The sky has fallen. Or so it seems. The doom and gloom surrounding the economic meltdown is in the air.

This Halloween the spooks were for real. A depleting nest egg? lost jobs? slowed businesses? or the prospect of a new president (no matter who) that half the population was scared of (thanks to pictures painted by the “other” side) — there was enough in the air to make those dressed up goblins and vampires look like?well, child’s play.

Trillions (a number whose magnitude eludes me) of dollars have been wiped out. Forget venerable banks, even nations were staring into the abyss of delinquency. The mighty dollar’s strength as an international currency of choice came into question. There were attempts to put on a brave face: jokes about going back to the barter system started doing the rounds.   

What could be worse?

But wait! How exactly have we been affected? True, the losses to our pocket books are real and serious. Yes, some of us have had to cut back: drive less, go easy on the eating out—an overall tightening of the belt on the spending.

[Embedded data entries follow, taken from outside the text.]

-- ==== Sys2Proof/Machine/Sched.lean ====
section
/-! DEFINITION. Sheafs, lanes and swap points (spec/01 R27 to R35), the counters (spec/15 R221, R222), and what the
completion of a wait does. -/

namespace Sys2Proof.Machine

/-! ### Accessors -/

/-- The sheaf of a number. -/
def State.sheaf? (s : State) (k : Nat) : Option Sheaf := s.sheafs.get? k

/-- Change one sheaf. -/
def State.onSheaf (s : State) (k : Nat) (g : Sheaf → Sheaf) : State := { s with sheafs := s.sheafs.upd k g }

/-- A compute core; one that nothing has touched is as at reset. -/
def State.core (s : State) (c : Nat) : Core := (s.cores.get? c).getD {}

/-- Change one compute core. -/
def State.onCore (s : State) (c : Nat) (g : Core → Core) : State := { s with cores := s.cores.put c (g (s.core c)) }

def State.wg? (s : State) (w : Nat) : Option Wg := s.wgs.get? w
def State.onWg (s : State) (w : Nat) (g : Wg → Wg) : State := { s with wgs := s.wgs.upd w g }
def State.grid? (s : State) (g : Nat) : Option Grid := s.grids.get? g
def State.onGrid (s : State) (g : Nat) (h : Grid → Grid) : State := { s with grids := s.grids.upd g h }
def State.ctx? (s : State) (c : Nat) : Option Ctx := s.ctxs.get? c
def State.onCtx (s : State) (c : Nat) (g : Ctx → Ctx) : State := { s with ctxs := s.ctxs.upd c g }
def State.onOp (s : State) (n : Nat) (g : Op → Op) : State := { s with ops := s.ops.upd n g }
def State.onEng (s : State) (n : Nat) (g : Eng → Eng) : State := { s with engs := s.engs.upd n g }
def State.onCall (s : State) (n : Nat) (g : Call → Call) : State := { s with calls := s.calls.upd n g }
def State.onBlock (s : State) (h : Nat) (g : Block → Block) : State := { s with blocks := s.blocks.upd h g }
def State.report (s : State) (r : Report) : State := { s with reports := s.reports ++ [r] }

/-- Raise an interrupt cause bit and its MSI-X vector (R347; the vector has the bit's number, log 107). -/
def State.raiseIrq (s : State) (bit : Nat) : State := { s with irq := s.irq ||| (1#6 <<< bit), msix := s.msix ++ [bit] }

/-- A new number for a sheaf, operation, request or grid. -/
def State.newId (s : State) : Nat × State := (s.fresh, { s with fresh := s.fresh + 1 })

/-- The clock of the core a sheaf runs on (R3, R289). -/
def State.clkOf (s : State) (sh : Sheaf) : Nat :=
  if sh.heath then (s.heathClk.get? sh.core).getD 0 else (s.core sh.core).clk

/-! ### Clusters (R17, R161, R338, R363, R366) -/

/-- The CMAP byte of a logical core: bit 7 die, bits 6:0 physical core (R366). -/
def State.cmap (s : State) (core : Nat) : Nat := (s.descr.get (256 + core)).toNat

/-- The physical cluster of a logical core: die·32 + physical core ÷ 4. -/
def State.cluster (s : State) (core : Nat) : Nat :=
  let b := s.cmap core
  (b / 128) * 32 + (b % 128) / 4

/-- The number of enabled cores, NCORE (R366). -/
def State.ncore (s : State) : Nat := leNat (s.descr.slice 8 4)

/-- The enabled logical cores of a physical cluster, in ascending order. -/
def State.clusterCores (s : State) (g : Nat) : List Nat :=
  (List.range s.ncore).filter fun c => s.cluster c = g

/-- Whether a core's cluster is fused. -/
def State.isFused (s : State) (core : Nat) : Bool := (s.fused.get? (s.cluster core)).isSome

/-- The core whose L1 holds a line for a core: in a fused cluster, the slice of line address bits 8:7 (R161). -/
def State.slice (s : State) (core line : Nat) : Nat :=
  if s.fused = [] then core
  else if s.isFused core then
    ((s.clusterCores (s.cluster core)).find? fun c => (s.cmap c) % 4 = line % 4).getD core
  else core

/-- The cores whose L1s and FIFOs a release or acquire of a core concerns (R184, R185). -/
def State.slices (s : State) (core : Nat) : List Nat :=
  if s.fused = [] then [core] else if s.isFused core then s.clusterCores (s.cluster core) else [core]

/-! ### Lanes (R27 to R31) -/

/-- Lanes and pending entries of a partition (R27, R283). -/
def Sheaf.lanes (sh : Sheaf) : Nat := if sh.heath then 8 else 32
def Sheaf.pendingMax (sh : Sheaf) : Nat := if sh.heath then 24 else 32

/-- Whether two sheafs share a partition. -/
def Sheaf.mate (a b : Sheaf) : Bool := a.core = b.core && a.heath = b.heath && a.part = b.part

/-- The resident sheafs of a sheaf's partition. -/
def State.mates (s : State) (sh : Sheaf) : Table Sheaf :=
  s.sheafs.filter fun e => e.2.mate sh && e.2.status ≠ .exited

/-- The resident workgroups: those whose resources a kill has freed are resident no more (R23). -/
def State.resident (s : State) : Table Wg := s.wgs.filter fun e => !e.2.freed

/-- R335: a context's launch priority on a core, the highest among its workgroups resident there. -/
def State.ctxPrio (s : State) (ctx core : Nat) : Nat :=
  s.resident.foldl (fun m e => if e.2.ctx = ctx ∧ e.2.core = core then max m e.2.prio else m) 0

/-- R30: whether ready sheaf `a` goes before ready sheaf `b`: higher launch priority, then earlier ready, then lower slot. -/
def State.before (s : State) (a b : Sheaf) : Bool :=
  let pa := s.ctxPrio a.ctx a.core
  let pb := s.ctxPrio b.ctx b.core
  if pa ≠ pb then pb < pa else if a.readyClk ≠ b.readyClk then a.readyClk < b.readyClk else a.slot < b.slot

/-- R30: the ready pending sheaf an idle lane takes. -/
def State.nextReady (s : State) (sh : Sheaf) : Option Nat :=
  (s.mates sh).foldl (fun best e =>
    if e.2.status = .ready then
      match best with
      | none => some e.1
      | some b =>
        match s.sheaf? b with
        | some bs => if s.before e.2 bs then some e.1 else best
        | none => some e.1
    else best) none

/-- The lowest lane of a partition that no sheaf holds. -/
def State.idleLane (s : State) (sh : Sheaf) : Option Nat :=
  (List.range sh.lanes).find? fun l => !((s.mates sh).any fun e => e.2.lane = some l)

/-- R30: give one idle lane of the partition to the next ready pending sheaf. -/
def State.grantLane (s : State) (sh : Sheaf) : State :=
  match s.idleLane sh, s.nextReady sh with
  | some l, some k =>
    s.onSheaf k fun t => { t with lane := some l, laneClk := s.clkOf t, status := .issuing }
  | _, _ => s

/-- R27, R30: give idle lanes, in ascending lane number, until no lane is idle or no sheaf is ready. -/
def State.grantLanes (s : State) (sh : Sheaf) : Nat → State
  | 0 => s
  | n + 1 => State.grantLanes (s.grantLane sh) sh n

/-- All four latches invalid (R83). -/
def Sheaf.dropLatches (sh : Sheaf) : Sheaf := { sh with y0 := {}, y1 := {}, y2 := {}, y3 := {} }

/-- The sheafs of a partition that hold no lane. -/
def State.pendingCount (s : State) (sh : Sheaf) : Nat :=
  ((s.mates sh).filter fun e => e.2.lane.isNone).length

/-- R29: a swap point.  `w` is what the sheaf waits for, or none when it stays ready (YIELD, trap entry, TRET, branch). -/
def State.swapPoint (s : State) (k : Nat) (w : Option Wait) : State :=
  let s := s.onSheaf k Sheaf.dropLatches
  match s.sheaf? k with
  | none => s
  | some sh =>
    let gone (t : Sheaf) : Sheaf :=
      { t with lane := none, readyClk := s.clkOf sh, status := match w with | some w => .waiting w | none => .ready }
    if s.pendingCount sh < sh.pendingMax then
      (s.onSheaf k gone).grantLanes sh 1
    else
      match s.nextReady sh with
      | some k2 =>
        let s := s.onSheaf k gone
        s.onSheaf k2 fun t => { t with lane := sh.lane, laneClk := s.clkOf t, status := .issuing }
      | none => s.onSheaf k fun t => { t with status := match w with | some w => .parked w | none => .issuing }

/-- R34: a waiting sheaf becomes ready, and takes a lane if one is idle. -/
def State.wake (s : State) (k : Nat) : State :=
  match s.sheaf? k with
  | none => s
  | some sh =>
    match sh.status with
    | .waiting _ => (s.onSheaf k fun t => { t with status := .ready, readyClk := s.clkOf sh }).grantLanes sh 1
    | .parked _ | .stalled _ => s.onSheaf k fun t => { t with status := .issuing }
    | _ => s

/-! ### Acquires (R179, R185, R225) -/

/-- R185: drop every valid word of an L1 that its core does not own. -/
def L1Line.selfInvalidate (l : L1Line) : L1Line := { l with words := l.words.filter fun w => w.2.owned }

/-- R185: an acquire applied to a core, or to all slices of its fused cluster. -/
def State.acquireCore (s : State) (core : Nat) : State :=
  (s.slices core).foldl (fun s c => s.onCore c fun t =>
    { t with l1 := (t.l1.map L1Line.selfInvalidate).filter fun l => l.words ≠ [] }) s

/-- An acquire of a sheaf: its core's L1 (R185) and its words fetched ahead (R225).  A heath core has no L1 (R283). -/
def State.acquire (s : State) (k : Nat) : State :=
  match s.sheaf? k with
  | none => s
  | some sh =>
    let s := if sh.heath then s else s.acquireCore sh.core
    s.onSheaf k fun t => { t with ahead := [] }

/-- The next instruction in program order. -/
def Sheaf.advance (sh : Sheaf) : Sheaf := { sh with pc := sh.pc + BitVec.ofNat 64 (4 * sh.len) }

/-- A wait at an instruction ends: the instruction completes, as an acquire where the rule says so, and the sheaf
becomes ready (R213, R218, R222). -/
def State.endWait (s : State) (k : Nat) (acq : Bool) : State :=
  let s := if acq then s.acquire k else s
  (s.onSheaf k Sheaf.advance).wake k

/-- R34: a waiting sheaf becomes ready; it has no lane yet. -/
def State.makeReady (s : State) (k : Nat) : State :=
  s.onSheaf k fun t =>
    match t.status with
    | .waiting _ => { t with status := .ready, readyClk := s.clkOf t }
    | .parked _ | .stalled _ => { t with status := .issuing }
    | _ => t

/-- R30: lanes that are idle go to the sheafs that are ready, one for each of these. -/
def State.grantEach (s : State) (shs : List Sheaf) : State := shs.foldl (fun s sh => s.grantLanes sh 1) s

/-- R30: the waits of several sheafs end in one clock: all of them are ready before a lane is given. -/
def State.endWaits (s : State) (ks : List Nat) (acq : Bool) : State :=
  let t := ks.foldl (fun s k => ((if acq then s.acquire k else s).onSheaf k Sheaf.advance).makeReady k) s
  t.grantEach (ks.filterMap s.sheaf?)

/-- What a sheaf waits for at a swap point. -/
def Sheaf.waitsFor (sh : Sheaf) : Option Wait :=
  match sh.status with
  | .waiting w | .parked w => some w
  | _ => none

/-! ### Counters (R221, R222) -/

/-- The value of a counter; LD counts from the oldest instruction not done to the newest. -/
def Sheaf.counter (sh : Sheaf) : Path → Nat
  | .ld => sh.ld.length
  | .st => sh.st
  | .ac0 => sh.ac0
  | .ac1 => sh.ac1
  | .ac2 => sh.ac2
  | .mx => sh.mx
  | .en => sh.en

/-- Add one to a completion-order counter. -/
def Sheaf.incr (sh : Sheaf) : Path → Sheaf
  | .ld => sh
  | .st => { sh with st := sh.st + 1 }
  | .ac0 => { sh with ac0 := sh.ac0 + 1 }
  | .ac1 => { sh with ac1 := sh.ac1 + 1 }
  | .ac2 => { sh with ac2 := sh.ac2 + 1 }
  | .mx => { sh with mx := sh.mx + 1 }
  | .en => { sh with en := sh.en + 1 }

/-- Take one from a completion-order counter. -/
def Sheaf.decr (sh : Sheaf) : Path → Sheaf
  | .ld => sh
  | .st => { sh with st := sh.st - 1 }
  | .ac0 => { sh with ac0 := sh.ac0 - 1 }
  | .ac1 => { sh with ac1 := sh.ac1 - 1 }
  | .ac2 => { sh with ac2 := sh.ac2 - 1 }
  | .mx => { sh with mx := sh.mx - 1 }
  | .en => { sh with en := sh.en - 1 }

/-- R221: an LD-counted instruction issues. -/
def Sheaf.countLd (sh : Sheaf) (op : Nat) : Sheaf := { sh with ld := sh.ld ++ [(op, false)] }

/-- R221: an LD-counted instruction is done; the counter falls past every done instruction at its old end. -/
def Sheaf.doneLd (sh : Sheaf) (op : Nat) : Sheaf :=
  { sh with ld := (sh.ld.map fun e => if e.1 = op then (e.1, true) else e).dropWhile fun e => e.2 }

/-- R179: whether a CWAIT on a path is an acquire. -/
def Path.acquires : Path → Bool
  | .ac0 | .ac1 | .ac2 => true
  | _ => false

/-- R222: a counter fell: a CWAIT that is now satisfied ends. -/
def State.counted (s : State) (k : Nat) : State :=
  match s.sheaf? k with
  | none => s
  | some sh =>
    match sh.status with
    | .waiting (.cwait p n) | .parked (.cwait p n) => if sh.counter p ≤ n then s.endWait k p.acquires else s
    | _ => s

/-- A completion-order counter falls. -/
def State.decr (s : State) (k : Nat) (p : Path) : State := (s.onSheaf k fun t => t.decr p).counted k

/-- An LD-counted instruction is done. -/
def State.doneLd (s : State) (k op : Nat) : State := (s.onSheaf k fun t => t.doneLd op).counted k

/-! ### Monitors (R212, R213) -/

/-- R212: an event on a physical line fires every monitor armed on it; an MWAIT that waits on one ends, as an acquire.
Compute sheafs arm on the line at its home L2, heath sheafs on the line in HBM (R288). -/
def State.fire (s : State) (heath : Bool) (line : Nat) : State :=
  let hit (sh : Sheaf) : Bool :=
    ((sh.mon.map fun (m : Monitor) => decide (m.line = line)).getD false) && sh.heath = heath && sh.status ≠ .exited
  if s.sheafs.all fun e => !hit e.2 then s
  else
    let fired (sh : Sheaf) : Sheaf :=
      if !hit sh then sh
      else { sh with mon := if sh.waitsFor = some .mwait then none else sh.mon.map fun m => { m with fired := true } }
    { s with sheafs := s.sheafs.mapv fired }.endWaits
      ((s.sheafs.filter fun (e : Nat × Sheaf) => hit e.2 && e.2.waitsFor = some Wait.mwait).map fun (e : Nat × Sheaf) => e.1) true

/-- R212: events on every line of a kind, as an install's or a migration's, line by line (log 129). -/
def State.fireWhere (s : State) (p : Nat → Bool) : State :=
  ((s.sheafs.filterMap fun (e : Nat × Sheaf) => e.2.mon.map fun (m : Monitor) => m.line).filter p).foldl
    (fun s l => s.fire false l) s

end Sys2Proof.Machine
end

But surely, the first generation Indians amongst us have seen worse—economic crisis or not. Most of us grew up experiencing—either first hand or at close quarters—real hardships. Regardless of the economy (which did not seem to have such a pronounced sway on our everyday lives in those days), we always knew what it meant to juggle the household budget?and still come up short for important things such as school supplies and uniforms. Most of us have seen (if not directly experienced) real financial strain. Like the depression-era generation of America, we, the first generation Indian Americans, have seen gut-wrenching economic hardships. Buying a piece of clothing was a measured decision; eating out was a once-in-a-blue-moon luxury.

I don’t mean to draw a picture that suggests we were a God-forsaken lot. We had our pride and our joys. Some of us even enjoyed rich pedigrees and were chauffer-driven to school. But all in all, financial abundance had certainly not rained upon the masses of our lot. We still remember rationing lines or buying vital supplies like sugar and oil in half-a-pound quantities—as that was all that the cash flow would allow.

Coming from that time and place, today, despite one of the most unprecedented economic meltdowns in American history, we still have supermarkets loaded with dozens of varieties of bread and the most exotic of ice-cream flavors imaginable—to name just a couple of staples J.

While we may have cut back, even those between jobs can conceivably indulge their cravings and fancies for food and clothing, the only challenge being the overabundance of choice. A variety of cuisines that even the Royalty of days past would envy are just a short drive away from most of us. And while we may think twice about it, an occasional indulgence of a $4 latte will not necessarily have us cutting back on school supplies for our kids.

I don’t mean to undermine the gravity of the situation—which has the potential to get catastrophic. All I am saying is that while our retirements may have come up under risk, we can put things in perspective by looking back at where we have come from, both as Indians and Americans.